----- Information shown -----

-- ==== Sys2Proof/Laws/SteadyCan.lean ====
section
/-!
SUPPORT. Every operation of Machine/Can.lean keeps what `Steady` says.
-/

set_option Elab.async false

namespace Sys2Proof.Machine

open Sys2Proof

theorem State.putCan_steady {s₀ : State} (s : State) (ch : Nat) (c : CanSt) (hS : Steady s₀ s) :
    Steady s₀ (State.putCan s ch c) := by
  unfold State.putCan
  try dsimp only
  repeat' first
    | with_reducible assumption
    | with_reducible apply ite_steady
    | with_reducible exact id
    | with_reducible rfl
    | exact fun _ h => h
    | with_reducible exact fun h => tput_sorted _ h (Nat.zero_le _)
    | with_reducible exact tdel_sorted
    | exact fun _ => rfl
    | with_reducible exact fun h => Memory.writeWord_wf _ _ h
    | (refine written_steady (by simp only [↓State.written_mk]) ?_; with_reducible apply mk_steady)

theorem State.setMb_steady {s₀ : State} (s : State) (ch mb status : Nat) (hS : Steady s₀ s) :
    Steady s₀ (State.setMb s ch mb status) := by
  unfold State.setMb
  try dsimp only
  repeat' first
    | with_reducible assumption
    | with_reducible apply ite_steady
    | with_reducible apply State.set_steady

theorem State.putMb_steady {s₀ : State} (s : State) (ch mb : Nat) (m : CanMbSt) (hS : Steady s₀ s) :
    Steady s₀ (State.putMb s ch mb m) := by
  unfold State.putMb
  try dsimp only
  repeat' first
    | with_reducible assumption
    | with_reducible apply ite_steady
    | with_reducible apply State.putCan_steady

theorem State.mbFill_steady {s₀ : State} (s : State) (ch mb : Nat) (c : CanMbCfg) (data : List Nat) (hS : Steady s₀ s) :
    Steady s₀ (State.mbFill s ch mb c data) := by
  unfold State.mbFill
  try dsimp only
  repeat' first
    | with_reducible assumption
    | with_reducible apply ite_steady
    | with_reducible apply State.putMb_steady
    | with_reducible apply State.set_steady
    | with_reducible apply State.setMb_steady

theorem State.mbQueue_steady {s₀ : State} (s : State) (ch mb : Nat) (data : List Nat) (sof : Bool) (hS : Steady s₀ s) :
    Steady s₀ (State.mbQueue s ch mb data sof) := by
  unfold State.mbQueue
  try dsimp only
  repeat' first
    | with_reducible assumption
    | with_reducible apply ite_steady
    | with_reducible apply State.putMb_steady
    | with_reducible apply State.mbFill_steady
    | with_reducible apply State.setMb_steady
    | with_reducible exact id
    | with_reducible rfl
    | exact fun _ h => h
    | with_reducible exact fun h => tput_sorted _ h (Nat.zero_le _)
    | with_reducible exact tdel_sorted
    | exact fun _ => rfl
    | with_reducible exact fun h => Memory.writeWord_wf _ _ h
    | split

theorem State.canOnWrite_steady {s₀ : State} (s : State) (addrs : List Nat) (hS : Steady s₀ s) :
    Steady s₀ (State.canOnWrite s addrs) := by
  unfold State.canOnWrite
  try dsimp only
  repeat' first
    | with_reducible assumption
    | with_reducible apply ite_steady
    | with_reducible apply State.mbQueue_steady
    | (with_reducible apply foldl_steady; intro t x ht)

theorem State.canErrState_steady {s₀ : State} (s : State) (ch : Nat) (hS : Steady s₀ s) :
    Steady s₀ (State.canErrState s ch) := by
  unfold State.canErrState
  try dsimp only
  repeat' first
    | with_reducible assumption
    | with_reducible apply ite_steady
    | with_reducible apply State.setSat_steady
    | with_reducible apply State.set_steady
    | with_reducible apply State.evt_steady
    | with_reducible apply State.record_steady

theorem State.mbFail_steady {s₀ : State} (s : State) (ch mb kind : Nat) (hS : Steady s₀ s) :
    Steady s₀ (State.mbFail s ch mb kind) := by
  unfold State.mbFail
  try dsimp only
  repeat' first
    | with_reducible assumption
    | with_reducible apply ite_steady
    | with_reducible apply State.setMb_steady
    | with_reducible apply State.evt_steady
    | with_reducible apply State.set_steady
    | with_reducible apply State.incSat_steady
    | with_reducible apply State.record_steady
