-- ==== Sys2Proof/Laws/GoesGnss.lean ====
section
/-!
SUPPORT. Every meaning of Machine/Gnss.lean answers a next state, and between the passage of its time and that state `Steady` holds.
-/

set_option Elab.async false

namespace Sys2Proof.Machine

open Sys2Proof

theorem execFeClockMeasure_steady {s₀ : State} (dt : Nat) (l1 l5 : Option Int) (s : State) (hS : Steady s₀ (State.advance s dt)) :
    Goes s₀ (execFeClockMeasure dt l1 l5 s) := by
  unfold execFeClockMeasure
  try dsimp only
  repeat' first
    | with_reducible assumption
    | with_reducible apply ite_steady
    | with_reducible apply next_goes
    | with_reducible apply ite_goes
    | with_reducible apply State.setI_steady
    | with_reducible apply State.setB_steady
    | with_reducible apply State.setBand_steady

theorem execBandRetry_steady {s₀ : State} (dt band : Nat) (ppb : Option Int) (scriptOk : Bool) (s : State) (hS : Steady s₀ (State.advance s dt)) :
    Goes s₀ (execBandRetry dt band ppb scriptOk s) := by
  unfold execBandRetry
  try dsimp only
  repeat' first
    | with_reducible assumption
    | with_reducible apply ite_steady
    | with_reducible apply next_goes
    | with_reducible apply ite_goes
    | with_reducible apply State.setB_steady
    | with_reducible apply State.set_steady
    | with_reducible apply State.setBand_steady
    | with_reducible exact id
    | with_reducible rfl
    | exact fun _ h => h
    | with_reducible exact fun h => tput_sorted _ h (Nat.zero_le _)
    | with_reducible exact tdel_sorted
    | exact fun _ => rfl
    | with_reducible exact fun h => Memory.writeWord_wf _ _ h
    | (refine written_steady (by simp only [↓State.written_mk]) ?_; with_reducible apply mk_steady)

theorem execGnssStart_steady {s₀ : State} (dt : Nat) (script1 script5 : Bool) (s : State) (hS : Steady s₀ (State.advance s dt)) :
    Goes s₀ (execGnssStart dt script1 script5 s) := by
  unfold execGnssStart
  try dsimp only
  repeat' first
    | with_reducible assumption
    | with_reducible apply ite_steady
    | with_reducible apply next_goes
    | with_reducible apply ite_goes
    | with_reducible apply State.set_steady
    | with_reducible apply State.setB_steady
    | with_reducible apply State.setBand_steady
    | with_reducible apply State.record_steady
    | with_reducible apply State.setSat_steady
    | with_reducible exact id
    | with_reducible rfl
    | exact fun _ h => h
    | with_reducible exact fun h => tput_sorted _ h (Nat.zero_le _)
    | with_reducible exact tdel_sorted
    | exact fun _ => rfl
    | with_reducible exact fun h => Memory.writeWord_wf _ _ h
    | (refine written_steady (by simp only [↓State.written_mk]) ?_; with_reducible apply mk_steady)

theorem execAcquisitionDone_steady {s₀ : State} (dt band ch constel prn : Nat) (found : Bool) (doppler : Int) (cn0 : Nat) (l5Ch : Option Nat) (s : State) (hS : Steady s₀ (State.advance s dt)) :
    Goes s₀ (execAcquisitionDone dt band ch constel prn found doppler cn0 l5Ch s) := by
  unfold execAcquisitionDone
  try dsimp only
  repeat' first
    | with_reducible assumption
    | with_reducible apply ite_steady
    | with_reducible apply next_goes
    | with_reducible apply ite_goes
    | with_reducible apply State.set_steady
    | with_reducible apply State.setQ_steady
    | with_reducible apply State.recount_steady
    | with_reducible apply State.setI_steady
    | with_reducible exact id
    | with_reducible rfl
    | exact fun _ h => h
    | with_reducible exact fun h => tput_sorted _ h (Nat.zero_le _)
    | with_reducible exact tdel_sorted
    | exact fun _ => rfl
    | with_reducible exact fun h => Memory.writeWord_wf _ _ h
    | split
    | (refine written_steady (by simp only [↓State.written_mk]) ?_; with_reducible apply mk_steady)

theorem execSatelliteLockLoss_steady {s₀ : State} (dt band ch : Nat) (s : State) (hS : Steady s₀ (State.advance s dt)) :
    Goes s₀ (execSatelliteLockLoss dt band ch s) := by
  unfold execSatelliteLockLoss
  try dsimp only
  repeat' first
    | with_reducible assumption
    | with_reducible apply ite_steady
    | with_reducible apply next_goes
    | with_reducible apply ite_goes
    | with_reducible apply State.set_steady
    | with_reducible apply State.recount_steady
    | with_reducible exact id
    | with_reducible rfl
    | exact fun _ h => h
    | with_reducible exact fun h => tput_sorted _ h (Nat.zero_le _)
    | with_reducible exact tdel_sorted
    | exact fun _ => rfl
    | with_reducible exact fun h => Memory.writeWord_wf _ _ h
    | (refine written_steady (by simp only [↓State.written_mk]) ?_; with_reducible apply mk_steady)

theorem execReacqWiden_steady {s₀ : State} (dt band ch : Nat) (s : State) (hS : Steady s₀ (State.advance s dt)) :
    Goes s₀ (execReacqWiden dt band ch s) := by
  unfold execReacqWiden
  try dsimp only
  repeat' first
    | with_reducible assumption
    | with_reducible apply ite_steady
    | with_reducible apply next_goes
    | with_reducible apply ite_goes
    | with_reducible exact id
    | with_reducible rfl
    | exact fun _ h => h
    | with_reducible exact fun h => tput_sorted _ h (Nat.zero_le _)
    | with_reducible exact tdel_sorted
    | exact fun _ => rfl
    | with_reducible exact fun h => Memory.writeWord_wf _ _ h
    | split
    | (refine written_steady (by simp only [↓State.written_mk]) ?_; with_reducible apply mk_steady)

theorem execGnssEpoch_steady {s₀ : State} (dt : Nat) (sol : GnssSol) (s : State) (hS : Steady s₀ (State.advance s dt)) :
    Goes s₀ (execGnssEpoch dt sol s) := by
  unfold execGnssEpoch
  try dsimp only
  repeat' first
    | with_reducible assumption
    | with_reducible apply ite_steady
    | with_reducible apply next_goes
    | with_reducible apply ite_goes
    | with_reducible apply State.record_steady
    | with_reducible apply State.set_steady
    | with_reducible apply State.setB_steady
    | with_reducible apply State.markUsed_steady
    | with_reducible apply State.fixLost_steady
    | with_reducible apply State.setSat_steady
    | with_reducible exact id
    | with_reducible rfl
    | exact fun _ h => h
    | with_reducible exact fun h => tput_sorted _ h (Nat.zero_le _)
    | with_reducible exact tdel_sorted
    | exact fun _ => rfl
    | with_reducible exact fun h => Memory.writeWord_wf _ _ h
    | split
    | (refine written_steady (by simp only [↓State.written_mk]) ?_; with_reducible apply mk_steady)

theorem execPositionMessageWrite_steady {s₀ : State} (dt : Nat) (s : State) (hS : Steady s₀ (State.advance s dt)) :
    Goes s₀ (execPositionMessageWrite dt s) := by
  unfold execPositionMessageWrite
  try dsimp only
  repeat' first
    | with_reducible assumption
    | with_reducible apply ite_steady
    | with_reducible apply next_goes
    | with_reducible apply ite_goes
    | with_reducible apply State.messagePoints_steady
    | with_reducible apply State.set_steady
    | with_reducible apply State.setSat_steady
    | with_reducible apply State.evt_steady
    | with_reducible apply State.record_steady
    | with_reducible exact id
    | with_reducible rfl
    | exact fun _ h => h
    | with_reducible exact fun h => tput_sorted _ h (Nat.zero_le _)
    | with_reducible exact tdel_sorted
    | exact fun _ => rfl
    | with_reducible exact fun h => Memory.writeWord_wf _ _ h
    | split
    | (refine written_steady (by simp only [↓State.written_mk]) ?_; with_reducible apply mk_steady)

theorem execTimePulseMessage_steady {s₀ : State} (dt : Nat) (offset : Int) (sats : Nat) (timeOk : Bool) (utcOfs : Int) (unc : Nat) (s : State) (hS : Steady s₀ (State.advance s dt)) :
    Goes s₀ (execTimePulseMessage dt offset sats timeOk utcOfs unc s) := by
  unfold execTimePulseMessage
  try dsimp only
  repeat' first
    | with_reducible assumption
    | with_reducible apply ite_steady
    | with_reducible apply next_goes
    | with_reducible apply ite_goes
    | with_reducible apply State.messagePoints_steady
    | with_reducible apply State.validFix_steady
    | with_reducible apply State.srcSeen_steady
    | with_reducible exact id
    | with_reducible rfl
    | exact fun _ h => h
    | with_reducible exact fun h => tput_sorted _ h (Nat.zero_le _)
    | with_reducible exact tdel_sorted
    | exact fun _ => rfl
    | with_reducible exact fun h => Memory.writeWord_wf _ _ h
    | split
    | (refine written_steady (by simp only [↓State.written_mk]) ?_; with_reducible apply mk_steady)

theorem execGnssSleepCmd_steady {s₀ : State} (dt : Nat) (port : Port) (s : State) (hS : Steady s₀ (State.advance s dt)) :
    Goes s₀ (execGnssSleepCmd dt port s) := by
  unfold execGnssSleepCmd
  try dsimp only
  repeat' first
    | with_reducible assumption
    | with_reducible apply ite_steady
    | with_reducible apply next_goes
    | with_reducible apply ite_goes
    | with_reducible apply State.record_steady
    | (with_reducible apply State.withRole_steady; intro t ht)
    | with_reducible exact id
    | with_reducible rfl
    | exact fun _ h => h
    | with_reducible exact fun h => tput_sorted _ h (Nat.zero_le _)
    | with_reducible exact tdel_sorted
    | exact fun _ => rfl
    | with_reducible exact fun h => Memory.writeWord_wf _ _ h
    | (refine written_steady (by simp only [↓State.written_mk]) ?_; with_reducible apply mk_steady)

theorem execGnssSleepEntry_steady {s₀ : State} (dt : Nat) (ret : GnssRet) (s : State) (hS : Steady s₀ (State.advance s dt)) :
    Goes s₀ (execGnssSleepEntry dt ret s) := by
  unfold execGnssSleepEntry
  try dsimp only
  repeat' first
    | with_reducible assumption
    | with_reducible apply ite_steady
    | with_reducible apply next_goes
    | with_reducible apply ite_goes
    | with_reducible apply State.gnssSleep_steady

theorem execGnssWakeCmd_steady {s₀ : State} (dt : Nat) (port : Port) (s : State) (hS : Steady s₀ (State.advance s dt)) :
    Goes s₀ (execGnssWakeCmd dt port s) := by
  unfold execGnssWakeCmd
  try dsimp only
  repeat' first
    | with_reducible assumption
    | with_reducible apply ite_steady
    | with_reducible apply next_goes
    | with_reducible apply ite_goes
    | with_reducible apply State.gnssWake_steady
    | (with_reducible apply State.withRole_steady; intro t ht)

theorem execGnssColdCmd_steady {s₀ : State} (dt : Nat) (port : Port) (s : State) (hS : Steady s₀ (State.advance s dt)) :
    Goes s₀ (execGnssColdCmd dt port s) := by
  unfold execGnssColdCmd
  try dsimp only
  repeat' first
    | with_reducible assumption
    | with_reducible apply ite_steady
    | with_reducible apply next_goes
    | with_reducible apply ite_goes
    | with_reducible apply State.gnssDiscard_steady
    | with_reducible apply State.set_steady
    | (with_reducible apply State.withRole_steady; intro t ht)
    | with_reducible apply State.stopChannels_steady
    | with_reducible apply State.recount_steady
    | with_reducible exact id
    | with_reducible rfl
    | exact fun _ h => h
    | with_reducible exact fun h => tput_sorted _ h (Nat.zero_le _)
    | with_reducible exact tdel_sorted
    | exact fun _ => rfl
    | with_reducible exact fun h => Memory.writeWord_wf _ _ h
    | (refine written_steady (by simp only [↓State.written_mk]) ?_; with_reducible apply mk_steady)

theorem execRetainWrite_steady {s₀ : State} (dt : Nat) (ret : GnssRet) (s : State) (hS : Steady s₀ (State.advance s dt)) :
    Goes s₀ (execRetainWrite dt ret s) := by
  unfold execRetainWrite
  try dsimp only
  repeat' first
    | with_reducible assumption
    | with_reducible apply ite_steady
    | with_reducible apply next_goes
    | with_reducible apply ite_goes
    | with_reducible exact id
    | with_reducible rfl
    | exact fun _ h => h
    | with_reducible exact fun h => tput_sorted _ h (Nat.zero_le _)
    | with_reducible exact tdel_sorted
    | exact fun _ => rfl
    | with_reducible exact fun h => Memory.writeWord_wf _ _ h
    | (refine written_steady (by simp only [↓State.written_mk]) ?_; with_reducible apply mk_steady)

theorem execEphRefreshWake_steady {s₀ : State} (dt : Nat) (s : State) (hS : Steady s₀ (State.advance s dt)) :
    Goes s₀ (execEphRefreshWake dt s) := by
  unfold execEphRefreshWake
  try dsimp only
  repeat' first
    | with_reducible assumption
    | with_reducible apply ite_steady
    | with_reducible apply next_goes
    | with_reducible apply ite_goes
    | with_reducible apply State.gnssWake_steady
    | with_reducible exact id
    | with_reducible rfl
    | exact fun _ h => h
    | with_reducible exact fun h => tput_sorted _ h (Nat.zero_le _)
    | with_reducible exact tdel_sorted
    | exact fun _ => rfl
    | with_reducible exact fun h => Memory.writeWord_wf _ _ h
    | (refine written_steady (by simp only [↓State.written_mk]) ?_; with_reducible apply mk_steady)

theorem execRefreshEnd_steady {s₀ : State} (dt : Nat) (fresh : Bool) (ret : GnssRet) (s : State) (hS : Steady s₀ (State.advance s dt)) :
    Goes s₀ (execRefreshEnd dt fresh ret s) := by
  unfold execRefreshEnd
  try dsimp only
  repeat' first
    | with_reducible assumption
    | with_reducible apply ite_steady
    | with_reducible apply next_goes
    | with_reducible apply ite_goes
    | with_reducible apply State.gnssSleep_steady
    | with_reducible exact id
    | with_reducible rfl
    | exact fun _ h => h
    | with_reducible exact fun h => tput_sorted _ h (Nat.zero_le _)
    | with_reducible exact tdel_sorted
    | exact fun _ => rfl
    | with_reducible exact fun h => Memory.writeWord_wf _ _ h
    | split
    | (refine written_steady (by simp only [↓State.written_mk]) ?_; with_reducible apply mk_steady)

end Sys2Proof.Machine
end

-----

Task directions:
Across the listing, count every line with "Bool" in it and give the number only.

Answer for the task:
6